Yoshua Toledo quedó en prisión
La fama y la gloria le llegaron tempranamente a Yoshua Toledo. El 2014, a la edad de 16 años, se coronó campeón mundial juvenil de bodyboard, en un torneo disputado en Iquique, su tierra natal. Al año siguiente repitió la faena en la misma categoría en otro campeonato disputado en Iquique.
Las desgracias le llegaron de una manera igual de fulminante. Como son los minutos de furia.
Según cuenta José Rivera, abogado asistente de la Fiscalía de Tarapacá, Toledo participaba en una comunidad de cultores del bodyboard en Iquique, siendo quizás su miembro más célebre.
«En algún momento del año pasado, falleció el padre de uno de los miembros de esta comunidad, por lo que el resto organizó una colecta en dinero para ayudarlo», relata Rivera. «Reunieron unos 200 mil pesos y el encargado de hacer la entrega era Toledo. Pero, según cuenta una pareja de deportistas, pasaron los días y Toledo no entregaba el dinero, así que lo denunciaron dentro de la comunidad. Ya pues Toledo, devuelve la plata. Cosas así».
Según la fiscalía, Toledo les habría dicho a algunos de sus cercanos que esta pareja que lo desprestigió «se las iba a pagar». La anunciada venganza habría tenido lugar la noche del 5 de noviembre del año pasado.
«Las cámaras de seguridad muestran que a esa hora un hombre con polerón blanco y capucha llegó en bicicleta a una intersección del sector El Morro», relata Rivera. «El sujeto se acercó a un Suzuki Every, que es un furgón, le arrojó líquido acelerante y le prendió fuego. Antes de retirarse, las imágenes lo muestran intercambiando algunas palabras con una persona, que resultó ser alguien en situación de calle».
La policía logró ubicar a esta persona y lo interrogó. «Este indigente recriminó al hombre de la capucha por lo que hacía. Oye, cómo se te ocurre quemar el auto, le habría dicho. Entonces el hombre de la capucha se dio vuelta, se descubrió un poco la cara y le dijo No pasa nada, soy yo, el Yoshua».

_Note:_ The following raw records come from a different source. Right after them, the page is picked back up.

-- ==== Sys2Proof/Machine/Control.lean ====
section
/-!
DEFINITION. Sys2Proof/Machine/Control.lean: start-up, power and activity, the management port with owner change, enrolment and
attestation, routing-table updates, and the re-run check (R443 to R451).
-/
namespace Sys2Proof.Machine

/-! ### The resynchronisation pulse (R16, R243) -/

/-- The resynchronisation pulse: a counter behind the reference is stepped forward to it, and one ahead of it holds until the reference
reaches it (R16, R243). The spec names no reference; the model keeps one that no counter runs more than 4 ns ahead of.
(DESIGN CHOICE, assumption 51) -/
def execResyncPulse (s : State) : Result :=
  let s := s.noteDrains
  .next { s with fields := s.fields.map fun f =>
    if f.time.toNat < s.ref.toNat then { f with time := s.ref, hold := false }
    else { f with hold := decide (s.ref.toNat < f.time.toNat) } }

/-! ### Power (R444, R445) -/

/-- Whether a core may switch off: it has a core, every slot is EMPTY, and no landing is reserved. -/
def State.mayPowerOff (s : State) (n : Fin 1024) : Bool :=
  let x := s.site n
  x.enabled && x.on && x.waking.isNone && x.reserve == 0 && (List.finRange 16).all fun k => s.slotEmpty n k

/-- A core that has been empty writes back its dirty lines, empties its cache and switches off. -/
def execCorePowerOff (site : Fin 1024) (s : State) : Result :=
  if s.mayPowerOff site then
    let s := s.flushLines fun x => decide (x.core = .site site)
    .next (s.setSite site { s.site site with on := false })
  else .next s

/-- Whether an earlier wake of the same field is still to be granted: the ring grants them in request order (R444). -/
def State.wakeBefore (s : State) (n : Fin 1024) (k : Nat) : Bool :=
  (List.finRange 1024).any fun m => siteField m == siteField n && (match (s.site m).waking with | some j => decide (j < k) | none => false)

/-- The wake ring grants the oldest waiting wake of a field; ROT is 0 when the core is powered up (R79, R444).
(DESIGN CHOICE, assumption 47) -/
def execCoreWake (site : Fin 1024) (s : State) : Result :=
  match (s.site site).waking with
  | some k =>
    if s.wakeBefore site k then .next s else .next (s.setSite site { s.site site with on := true, waking := none, rot := 0 })
  | none => .next s

def State.setFact (s : State) (f : Nat) (act bal pace : Nat) : State :=
  if h : f < 8 then
    { s with fields := s.fields.set f { s.fields[f] with fact := field 32 1 pace ||| field 16 10 bal ||| field 0 10 act } }
  else s

/-- The paired fields' activities are compared: beyond 10 % of the larger, the lower field runs ballast and the higher one may
be paced; how much ballast, and whether pacing is needed, the manual leaves open (R445). (DESIGN CHOICE, assumption 47) -/
def execActivityBalance (row : Fin 4) (act0 act1 : BitVec 10) (s : State) : Result :=
  let a := act0.toNat
  let b := act1.toNat
  let gap := if a ≤ b then b - a else a - b
  if max a b < 10 * gap then
    let (s, v) := s.free
    let bal := bits v 0 10
    let pace := bits v 16 1
    if a < b then .next ((s.setFact (2 * row) a bal 0).setFact (2 * row + 1) b 0 pace)
    else .next ((s.setFact (2 * row) a 0 pace).setFact (2 * row + 1) b bal 0)
  else .next ((s.setFact (2 * row) a 0 0).setFact (2 * row + 1) b 0 0)
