-- ==== Sys2Proof/Machine/Stores.lean ====
section
/-!
DEFINITION. Sys2Proof/Machine/Stores.lean: the stores of R155 to memory, full-empty granules and device registers, and the STP that
issues a stream command (R46, R47, R51, R144 to R149, R155 to R158, R162, R163, R168, R181, R453).
-/
namespace Sys2Proof.Machine

/-- A store to a device register: a control core's acts at once; a barrel thread may name DEVID alone, and its store takes an
entry that changes nothing when it performs (R4, R149, R153, R453). (DEDUCED, assumption 27) -/
def State.storeReg (s : State) (r : DevReg) (addr : Word) (pa : Nat) (v : Word) : State :=
  if s.th.onControl then
    if s.devBusy r then s.block .device
    else
      let t := if devHome s.th r = s.th.key then s else s.exchange (devHome s.th r)
      ((t.touched s addr pa 8 false true).advance.devWrite r v).returnTo s.th.place
  else
    match s.storeWait addr pa with
    | some w => w
    | none => ((s.touched s addr pa 8 false true).enter addr pa 8 v.toNat .device).advance

/-- An STP to the thread's command port: a release part, then the command joins the port's queue, or waits for room (R51, R67,
R181). (DEDUCED, assumption 27) -/
def portTurn (s : State) (addr : Word) (pa v : Nat) : Result :=
  atFence s .device fun s =>
    let c := s.th.cx
    let x := s.ctx c
    if 16 ≤ x.port.length ∨ x.resetting then .next (s.block .port)
    else
      let t := (s.exchange (seqKey c)).touched s addr pa 16 false true
      done (t.updCtx c fun x => { x with port := x.port ++
        [{ word := BitVec.ofNat 128 v, id := 0, stream := .port, hyp := s.th.thyp, site := s.th.site, slot := s.th.slot,
           begun := false, wrote := false, upTo := 0 }] })

/-- A store of the low `n` bytes of `v` (R155): the checks, then a command port, a device register or memory. -/
def storeTurn (s : State) (n : Nat) (q : StoreQual) (reg port : Bool) (b : Reg) (o : BitVec 12) (v : Nat) : Result :=
  let p := s.gr b
  let ea := effective p o n
  let addr := withTop p ea
  match s.check p ea (storeReq n q reg port) with
  | .error e => inTrouble s addr e
  | .ok pa =>
    if s.isLocal pa ∧ spaceOf (offsetOf pa) = .device then
      match devReg (offsetOf pa) with
      | some (.port _) => portTurn s addr pa v
      | some r => .next (s.storeReg r addr pa (BitVec.ofNat 64 v))
      | none => trapWith s 0x0C addr 0
    else
      match s.storeAt p addr pa n (v % 2 ^ (8 * n)) (storeKindOf q) with
      | .error e => inTrouble s addr e
      | .ok t => .next (if t.th.st = .wait then t else t.touched s addr pa n false true)

def execStB (d b : Reg) (q : StoreQual) (o : BitVec 12) (s : State) : Result := storeTurn s 1 q false false b o (s.gr d).toNat
def execStH (d b : Reg) (q : StoreQual) (o : BitVec 12) (s : State) : Result := storeTurn s 2 q false false b o (s.gr d).toNat
def execStW (d b : Reg) (q : StoreQual) (o : BitVec 12) (s : State) : Result := storeTurn s 4 q false false b o (s.gr d).toNat
def execStD (d b : Reg) (q : StoreQual) (o : BitVec 12) (s : State) : Result := storeTurn s 8 q true false b o (s.gr d).toNat
def execStfH (d b : Reg) (q : StoreQual) (o : BitVec 12) (s : State) : Result := storeTurn s 2 q false false b o (s.fr d).toNat
def execStfW (d b : Reg) (q : StoreQual) (o : BitVec 12) (s : State) : Result := storeTurn s 4 q false false b o (s.fr d).toNat
def execStfD (d b : Reg) (q : StoreQual) (o : BitVec 12) (s : State) : Result := storeTurn s 8 q false false b o (s.fr d).toNat
def execStp (d b : Reg) (q : StoreQual) (o : BitVec 12) (s : State) : Result :=
  storeTurn s 16 q false true b o ((s.gr d).toNat + 2 ^ 64 * (s.gr (regSucc d)).toNat)

end Sys2Proof.Machine
end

Sucede que el indigente, casualmente, había practicado bodyboard y ubicaba a Toledo. Reconoció su voz y su cara. La fiscalía ató los cabos.
El furgón quemado le pertenecía a la pareja que había denunciado a Toledo en la comunidad.
Las cámaras de seguridad mostraron la retirada en bicicleta del hombre de la capucha. El recorrido terminó en la casa de Toledo.
Y cuando la policía allanó la casa del deportista, encontró el polerón blanco con capucha y la bicicleta, que tenía distintivos especiales.
Toledo fue formalizado este miércoles por el delito de incendio. Quedó en prisión preventiva.